Generally, I think that scientific quality and correctness of research software is an issue that needs to receive more attention in the future.  This is a complex problem. At the moment we do not even have a clear definition of ‘correctness’ in this context. This is one of the challenges that I want to work on in the next years. Obviously these goals are not only relevant for bioinformatics, but again I think that this domain has the greatest potential to pioneer the developments.”

Cooperating community

Within the UBC Anna-Lena also meets interesting colleagues: “Several people work with workflows, and some joined our recent Lorentz Center workshop on automated workflow composition. From that we have a good basis for future cooperation and new application case studies. Another area of cooperation is in teaching. I teach the Programming in Python course that is taken by many life science students. The course was initiated by UBC members in 2018 and coincidentally my department had started a Computational Thinking course with almost identical learning goals. Since 2019 I do teach both courses together under the name Computational Thinking and Programming in Python.  Within the UBC we frequently discuss experiences and share material with each other.”

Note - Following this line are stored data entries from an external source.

/-- CacheInstructions: each of them on a cache with nothing dirty. -/
theorem wit_CacheInstructions :
    [0x38, 0x39].all (fun op => [false, true].all (fun f => let w := wd op 0 0 0 0 0 f; let s := run w []
      iss s w && w.force == f && s.cache.on && s.cache.invalAll && s.cache.dirty == 0 && !s.cache.fills.any (fun p => p.2.merge))) = true
    ∧ [2, 16].all (fun n => let w := wd 0x3A 0 1 2
        let s := run w [0, BitVec.ofNat 64 n, bufOp 0] (up.bufStore (bufAddr 32 0) (List.replicate 128 0xFF))
        iss s w && s.bufArg 0 ((cx s).reg 2) 128 == (bufAddr 32 0, Config.OK)
          && s.waysOk n ((List.range 64).map (fun l => BitVec.ofNat 16 (s.bufNum (bufAddr 32 0 + 2 * l) 2)))) = true
    ∧ [0x3B, 0x3C, 0x3D].all (fun op => let w := wd op 0 1 2; let a := wd op 1; let s := run w [0, 0x3FFF00, 256]
        iss s w && s.cacheRange 0 0 w (w.bit 0) == (0x3FFF00, 0x400000, Config.OK) && iss (run a []) a
          && (run a []).cacheRange 0 0 a (a.bit 0) == (0, 2 ^ 44, Config.OK)) = true
    ∧ (let w := wd 0x3D 1 0 0 0 0 true; iss (run w []) w && w.force) = true
    ∧ (let w := wd 0x3E 0 1 2; let s := run w [0, 0x3FFF00, 256]
       iss s w && s.cacheRange 0 0 w false == (0x3FFF00, 0x400000, Config.OK) && s.covered 257 0x3FFF00 0x400000
         && !s.fatalIn 0x3FFF00 0x400000) = true
    ∧ (up.putCtx 0 0 { state := 1, house := 3 }).inHouse 0 0 3 = true := by decide +kernel

/-- A cache with a dirty line at address 0. -/
def dirtied : State :=
  { holding with cache := { holding.cache with
      lines := holding.cache.lines.map (fun (p : Nat × CLine) => (p.1, { p.2 with dirty := true })) } }

/-- CacheInstructions, what they refuse: CACHE.ON with nothing invalidated, CACHE.OFF and CACHE.INVAL over a dirty line, a cache that is
off, a misaligned range, one way, a CACHE.ZERO over no region and over a FATAL key. -/
theorem wit_CacheRefused :
    (let w := wd 0x38; iss (run w []) w && !(up.onCache (fun c => { c with invalAll := false })).cache.invalAll) = true
    ∧ (let w := wd 0x39
       iss (run w [] dirtied) w && dirtied.cache.dirty != 0
         && (let t := up.onCache (fun c => { c with on := false }); iss (run w [] t) w && !t.cache.on && t.cache.dirty == 0)) = true
    ∧ (let w := wd 0x3D 1; let s := run w [] dirtied
       iss s w && s.cacheRange 0 0 w true == (0, 2 ^ 44, Config.OK) && s.cache.lines.any (fun p => p.2.dirty && inRange p.1 0 (2 ^ 44))) = true
    ∧ [0x3B, 0x3C, 0x3D, 0x3E].all (fun op => let w := wd op 0 1 2; let s := run w [0, 1, 256]
        iss s w && (s.cacheRange 0 0 w (w.bit 0)).2.2 != Config.OK) = true
    ∧ (let w := wd 0x3A 0 1 2; let s := run w [0, 1, bufOp 0]
       iss s w && !s.waysOk 1 ((List.range 64).map (fun l => BitVec.ofNat 16 (s.bufNum (bufAddr 32 0 + 2 * l) 2)))) = true
    ∧ (let w := wd 0x3E 0 1 2; let s := run w [0, 0x600000, 256]
       iss s w && (s.cacheRange 0 0 w false).2.2 == Config.OK && !s.covered 257 0x600000 0x600100) = true
    ∧ (let w := wd 0x3E 0 1 2
       let s := run w [0, 0x3FFF00, 256] { up with keys := { up.keys with recs := [(1, { state := 2, ceil := 1000 })] } }
       iss s w && s.covered 257 0x3FFF00 0x400000 && s.fatalIn 0x3FFF00 0x400000) = true := by decide +kernel

/-! ### Checkers -/

/-- CheckerInstructions: DRAM word 511 of channel 0, slot 1023 of the scratch frame of channel 3, a slot of a frame, with and without DECODE;
a frame to retire, calibration of every channel and port. -/
theorem wit_CheckerInstructions :
    [0x42, 0x43].all (fun op => [(1, 511, 0), (0, 1023, 3)].all (fun k =>
      let w := wd op 0 1 2
      let s := run w [0, BitVec.ofNat 64 (k.2.2 + k.2.1 * 2 ^ 16 + k.1 * 2 ^ 62), bufOp 64]
      let r := rawTarget ((cx s).reg 1)
      iss s w && s.bufArg 0 ((cx s).reg 2) 384 == (bufAddr 32 64, Config.OK) && bufAddr 32 64 % 64 == 0 && r.ok && r.tgt == k.1
        && r.unit == k.2.2 && r.slot == k.2.1 && decide (3 < s.chanCount) && decide (0 < s.dramCount) && !w.bit 0
        && !Tbl.has (s.chan r.unit).scratch r.slot)) = true
    ∧ (let w := wd 0x44 0 1 2
       let s := run w [0, 2, 0] ((filling 0 2).updChan 0 (fun c => { c with first := 0, count := 3 }))
       iss s w && (List.range s.chanCount).any (fun k => decide ((s.chan k).first ≤ 2) && decide (2 < (s.chan k).first + (s.chan k).count))
         && (s.frame 2).bound && (s.frame 2).ch == 0 && decide ((s.frame 2).state < 5) && (s.frame 2).state != 2
         && !s.medium.retireDue.contains 2) = true
    ∧ (let w := wd 0x45 0 1 2; let s := run w [0, 15, 1]
       iss s w && decide (15 < 2 ^ s.chanCount) && decide (1 < 2 ^ s.portCount) && s.medium.calChans.isEmpty
         && s.medium.calPorts.isEmpty) = true := by decide +kernel

/-- CheckerInstructions, what they refuse: a slot of no frame, a programmed slot of the scratch frame, a frame that is retired already,
calibration of no unit and of one in a run. -/
theorem wit_CheckersRefused :
    (let w := wd 0x42 0 1 2; let s := run w [0, BitVec.ofNat 64 (2 ^ 63 + 2 ^ 24), bufOp 64]
     let r := rawTarget ((cx s).reg 1)
     iss s w && r.ok && r.tgt == 2 && (s.rawSlot r).isNone) = true
    ∧ (let w := wd 0x43 0 1 2
       let s := run w [0, BitVec.ofNat 64 (1023 * 2 ^ 16 + 3), bufOp 64] (up.updChan 3 (fun c => { c with scratch := [(1023, 0)] }))
       let r := rawTarget ((cx s).reg 1)
       iss s w && r.ok && r.tgt == 0 && Tbl.has (s.chan r.unit).scratch r.slot && !w.bit 0) = true
    ∧ (let w := wd 0x44 0 1 2
       let s := run w [0, 2, 0] (((filling 0 2).updChan 0 (fun c => { c with first := 0, count := 3 })).updFrame 2 (fun f =>
         { f with state := 7 }))
       iss s w && (s.frame 2).bound && decide (5 ≤ (s.frame 2).state)) = true
    ∧ (let w := wd 0x45 0 1 2
       iss (run w [0, 0, 0]) w && iss (run w [0, 1, 0] (up.onMedium (fun m => { m with calChans := [0] }))) w) = true := by decide +kernel

/-- ScrubRanges: one page, by SCRUB.RANGE and by H.SCRUB_RANGE; a page that an ADMIN region keeps from a TENANT queue, a range of none. -/
theorem wit_ScrubRanges :
    (let w := wd 0x40 0 1 2 3; let s := run w [0, 0x3FF000, 4096, bufOp 64]
     iss s w && hostOf ((cx s).reg 1) == some 0x3FF000 && (s.regionAt 0x3FF000).any (fun q => reaches q.2 (s.queueAdmin 0) 0)
       && (s.regionRange 0x3FF000 4096).isSome && s.bufArg 0 ((cx s).reg 3) 64 == (bufAddr 32 64, Config.OK)) = true
    ∧ (let s := up.putCtx 0 0 { state := 1, house := 4, g := [0x3FF000, 4096, bufOp 64] }
       s.inHouse 0 0 4 && s.fullService && hostOf ((cx s).reg 0) == some 0x3FF000
         && (s.regionAt 0x3FF000).any (fun q => reaches q.2 (s.queueAdmin 0) 0)
         && (s.regionRange 0x3FF000 4096).isSome && s.bufArg 0 ((cx s).reg 2) 64 == (bufAddr 32 64, Config.OK)) = true
    ∧ (let w := wd 0x40 0 1 2 3
       let s := run w [0, 0x3FF000, 4096, bufOp 64] (tenant.onMaps (fun m => { m with regions := [(0, { rgn 0 1024 with access := 2 })] }))
       iss s w && (s.regionAt 0x3FF000).any (fun q => !reaches q.2 (s.queueAdmin 0) (s.queueSessLabel 0))) = true
    ∧ (let w := wd 0x40 0 1 2 3; let s := run w [0, 0x3FF000, 0, bufOp 64]
       iss s w && (s.regionAt 0x3FF000).any (fun q => reaches q.2 (s.queueAdmin 0) 0)) = true := by decide +kernel

/-- Calibrations: commitments wait for the first run; a run of every channel is under way. -/
theorem wit_Calibrations :
    (up.live && up.fullService && up.regul.calWait && up.medium.calChans.isEmpty && up.medium.calPorts.isEmpty
      && decide (up.medium.calDue ≤ up.recs.opsec)) = true
    ∧ (let s := { up with medium := { up.medium with calChans := [0, 15], calPorts := [0] } }
       s.live && s.medium.calChans.contains 15 && s.medium.calPorts.contains 0) = true := by decide +kernel

/-! ### Labels, arbiters, ledger -/

/-- LabelsAndArbiters: queue 32 under label 63, every bucket of a label at 200,000 B/us and a depth of 16 MiB, the last requester of
each kind of arbiter, with and without the mark, a crossbar with one request pending, a long credit wait; an open session, a quota. -/
theorem wit_LabelsAndArbiters :
    (let w := wd 0x48 (63 * 2 ^ 8) 1; let s := run w [0, 32]
     iss s w && !w.bit 0 && s.queueAdmin 0 && (s.queue 32).isSome) = true
    ∧ (let w := wd 0x48 (63 * 2 ^ 8 + 1) 1 2 3; let s := run w [0, 200000, 2 ^ 24, 2 ^ 20 - 1]; iss s w && w.bit 0) = true
    ∧ [(0x11, 0x18), (0x2B, 0x41), (0x4F, 0x3F)].all (fun k => [0, 2 ^ 21].all (fun m =>
        let w := wd 0x4E m 1 2
        let s := run w [0, BitVec.ofNat 64 k.1, BitVec.ofNat 64 k.2]
        iss s w && serves k.1 k.2 && (!w.bit 21 || !aheadOf k.1 k.2) && !w.bit 22)) = true
    ∧ (let w := wd 0x4F 0 1 2 3; let s := run w [0, 0x4F, 0x43, bufOp 64]
       iss s w && serves 0x4F 0x43 && s.bufArg 0 ((cx s).reg 3) 32 == (bufAddr 32 64, Config.OK) && !w.bit 0) = true
    ∧ (let s := up.putArb 0x2B { up.arb 0x2B with recs := [(0x43, { pend := [0] })] }
       s.running && s.arbPick 0x2B == some (0x43, true)) = true
    ∧ (up.running = true ∧ 0 < up.portCount)
    ∧ (let w := wd 0x48 0 1; let s := run w [0, 2 ^ 12]; iss s w && bitOf ((cx s).reg 1).toNat 12 && (s.sess 0 0).isOpen) = true
    ∧ (let w := wd 0x4E (2 ^ 22 + 2 ^ 11 + 2) 1 2; iss (run w [0, 0x2B, 0x41]) w && w.bit 22 && w.fld 20 11 == 1 && w.fld 10 0 == 2) = true
    ∧ (let w := wd 0x4F 1 1 2 3; iss (run w [0, 0x4F, 0x43, bufOp 64]) w && w.bit 0) = true := by decide +kernel

/-- LabelsAndArbiters, what they refuse: a queue and a session that are none, a number past them, a TENANT queue, a rate too high, a
requester that the arbiter does not serve, a quota of 0. -/
theorem wit_LabelsRefused :
    (let w := wd 0x48 0 1
     [33, 2 ^ 12 + 7, 2 ^ 13].all (fun v => iss (run w [0, BitVec.ofNat 64 v]) w) && (up.queue 33).isNone && !(up.sess 0 7).isOpen
       && (let s := run w [0, 2 ^ 12] tenant; iss s w && !s.queueAdmin 0)) = true
    ∧ (let w := wd 0x48 1 1 2 3; iss (run w [0, 200001, 256, 1]) w && (let s := run w [0, 1, 256, 1] tenant; iss s w && !s.queueAdmin 0)) = true
    ∧ (let w := wd 0x4E (2 ^ 22 + 2) 1 2
       iss (run w [0, 0x2B, 0x41]) w && w.fld 20 11 == 0 && iss (run w [0, 0x4F, 0x44]) w && !serves 0x4F 0x44) = true
    ∧ (let w := wd 0x4F 0 1 2 3; let s := run w [0, 0x4F, 0x43, 64]
       iss s w && iss (run w [0, 0x4F, 0x44, bufOp 64]) w && (s.bufArg 0 ((cx s).reg 3) 32).2 != Config.OK) = true
    ∧ (up.arbPick 0x2B).isNone = true := by decide +kernel

/-- A device whose channels have four planes each and whose channels and port are calibrated. -/
def booked : State :=
  { up with
    ports := updAt up.ports 0 (fun p => { p with calLoaded := true })
    medium := { up.medium with
      dramGib := [4, 4, 4, 4, 4, 4]
      chans := up.medium.chans.map (fun c => { c with
        calLoaded := true, layout := [(0, 0, 10), (0, 1, 10), (0, 2, 10), (0, 3, 10)], dies := (dies c).dies }) } }

/-- A commitment block for reads from region 0 with headroom 16. -/
def admitBlock (rate : Nat) (s : State) : State :=
  s.bufStore (bufAddr 32 0) (bytesOf (2 ^ 24 + 16 * 2 ^ 32 + rate * 2 ^ 64) 32)

/-- Whether a block passes the premises of LEDG.ADMIT up to the tests, and what the tests answer. -/
def admits (w : SWord) (s : State) (kind : Nat) : Bool :=
  let h := s.bufNum (bufAddr 32 0) 32
  iss s w && s.bufArg 0 ((cx s).reg w.a) 32 == (bufAddr 32 0, Config.OK) && bitsOf h 7 6 == 0 && bitsOf h 15 10 == 0
    && bitsOf h 31 28 == 0 && bitsOf h 63 37 == 0 && bitsOf h 255 96 == 0 && !s.maps.readOnly && s.calibrated
    && (s.openRegion (bitsOf h 23 16)).isSome && bitsOf h 9 8 == kind && decide (kind < 3) && bitsOf h 36 32 == 16
    && decide (1 ≤ bitsOf h 95 64) && decide (bitsOf h 95 64 ≤ 160000)

/-- The commitment that a block asks for. -/
def asked (s : State) : Commit :=
  let h := s.bufNum (bufAddr 32 0) 32
  { label := bitsOf h 5 0, kind := bitsOf h 9 8, region := bitsOf h 23 16, rate := bitsOf h 95 64, ports := bitsOf h 27 24
    headroom := bitsOf h 36 32, owner := some (cx s).queue, gen := 0, stream := none }

/-- What the tests answer to a word's block: 1 an entry, 2 LEDGER_FULL. -/
def answered (s : State) : Nat :=
  match tryAdmit (s.issued 0 0) (asked (s.issued 0 0)) with
  | .inr _ => 1
  | .inl (st, _) => if st = Config.LEDGER_FULL then 2 else 0

/-- A device that holds one commitment of label 5. -/
def held : State :=
  { booked with regul := { booked.regul with
      commits := [(1023, { label := 5, kind := 0, region := 0, rate := 1, ports := 1, headroom := 1, owner := some 0, gen := 3
                           stream := none })] } }

/-- LedgerInstructions, an admission: 1 B/us fits, 160,000 B/us does not. -/
theorem wit_LedgerAdmit :
    (let w := wd 0x49 0 1 0 0 4
     let s := fun (r : Nat) => run w [0, bufOp 0] (admitBlock r booked)
     admits w (s 1) 0 && answered (s 1) == 1 && admits w (s 160000) 0 && answered (s 160000) == 2) = true := by decide +kernel

/-- LedgerInstructions, the others: a commitment of generation 3 to drop, the accounts of a channel and of the ports, a table to load
and to swap, the ends of the pass time, a loss to revalidate. -/
theorem wit_LedgerInstructions :
    (let w := wd 0x4A 0 1; let v := 1023 + 3 * 1024; let s := run w [0, BitVec.ofNat 64 v] held
     iss s w && (Tbl.find s.regul.commits (v % 1024)).any (fun k => identOf (v % 1024) k == v)) = true
    ∧ [16, 0].all (fun v => let w := wd 0x4B 0 1 2; let s := run w [0, BitVec.ofNat 64 v, bufOp 0]
        iss s w && (v == 16 || decide (v < s.chanCount)) && s.bufArg 0 ((cx s).reg 2) 128 == (bufAddr 32 0, Config.OK)) = true
    ∧ (let w := wd 0x4C 0 1 2
       let s := run w [0, 3, bufOp 0]
         (booked.bufStore (bufAddr 32 0) (List.replicate 128 0x41 ++ List.replicate 128 0xFF))
       let l := (s.bufBytes (bufAddr 32 0) 256).map (·.toNat)
       iss s w && decide (3 < s.chanCount) && s.bufArg 0 ((cx s).reg 2) 256 == (bufAddr 32 0, Config.OK)
         && (s.slotsOf 3).shadowBy != 2 && (s.shortOwners 3 l).isEmpty && l.all (fun o => decide (o ≤ 0x41) || o == 0xFF)
         && s.spacingOk 3 l) = true
    ∧ (let w := wd 0x4D 0 1; let s := run w [0, 3] (up.updSlots 3 (fun x => { x with shadowBy := 1 }))
       iss s w && decide (3 < s.chanCount) && (s.slotsOf 3).shadowBy != 0) = true
    ∧ [4, 720].all (fun v => let w := wd 0x41 0 1; let s := run w [0, BitVec.ofNat 64 v] booked
        iss s w && !(List.range s.chanCount).any (fun ch => (s.chanFails s.regul.commits v ch).isSome)) = true
    ∧ (let s := { up with regul := { up.regul with losses := 1 } }; s.running && !s.flushing && decide (0 < s.regul.losses)) = true := by
  decide +kernel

Seminars, symposia and sharing coffee

“For my work it is essential to observe how researchers work with software, especially how they use workflows, and what current trends and problems are. The UBC community has a lot to offer here. I learn about that from talks at the UBC seminar and the symposium, but also and maybe even more from talking to people during poster sessions and coffee breaks. The younger members of my group do not have a background in bioinformatics, so for them it is also a great opportunity to learn about the field and to practice effective communication with people from other domains.”

FAIR software

“We design our technologies to be domain-independent, so they are in principle applicable to all computational science disciplines, which are almost all nowadays. Next to bioinformatics we have some really interesting applications in the geosciences. For example, with the Department of Human Geography and Spatial Planning, we work on automated workflow composition for question-based analysis of geographic information. Another relevant research topic to name here is probably the work on FAIR software that I have been involved in for a while now. Last year we published the first comprehensive paper on FAIR principles for research software, which has received a lot of attention and is one of the foundations of the eScience Center’s Five Recommendations for FAIR Software. These principles are again relevant to all scientific areas that rely on research software.”

Credit for your software

Since Anna-Lena works together with a lot of different people, she probably has some suggestions for those who are new in her field of expertise. Here’s her advice: “Bioinformaticians: Please make software not only to get results for a paper, but care about good software.  Acquire decent RSE skills, follow best practices, and make your software open and FAIR. It will help other people to reuse and credit your software development efforts. When you register your tool in a registry like bio.tools, along with rich metadata, we can furthermore include it in our workflow exploration engine, so that it can become part of automatically created workflows.”

“Software technologists in RSE should of course follow the same best practices.  RSE researchers aim to understand the problems and needs more broadly, so they hould not limit themselves to applying current technology, but think forward and develop new software technology for the future.”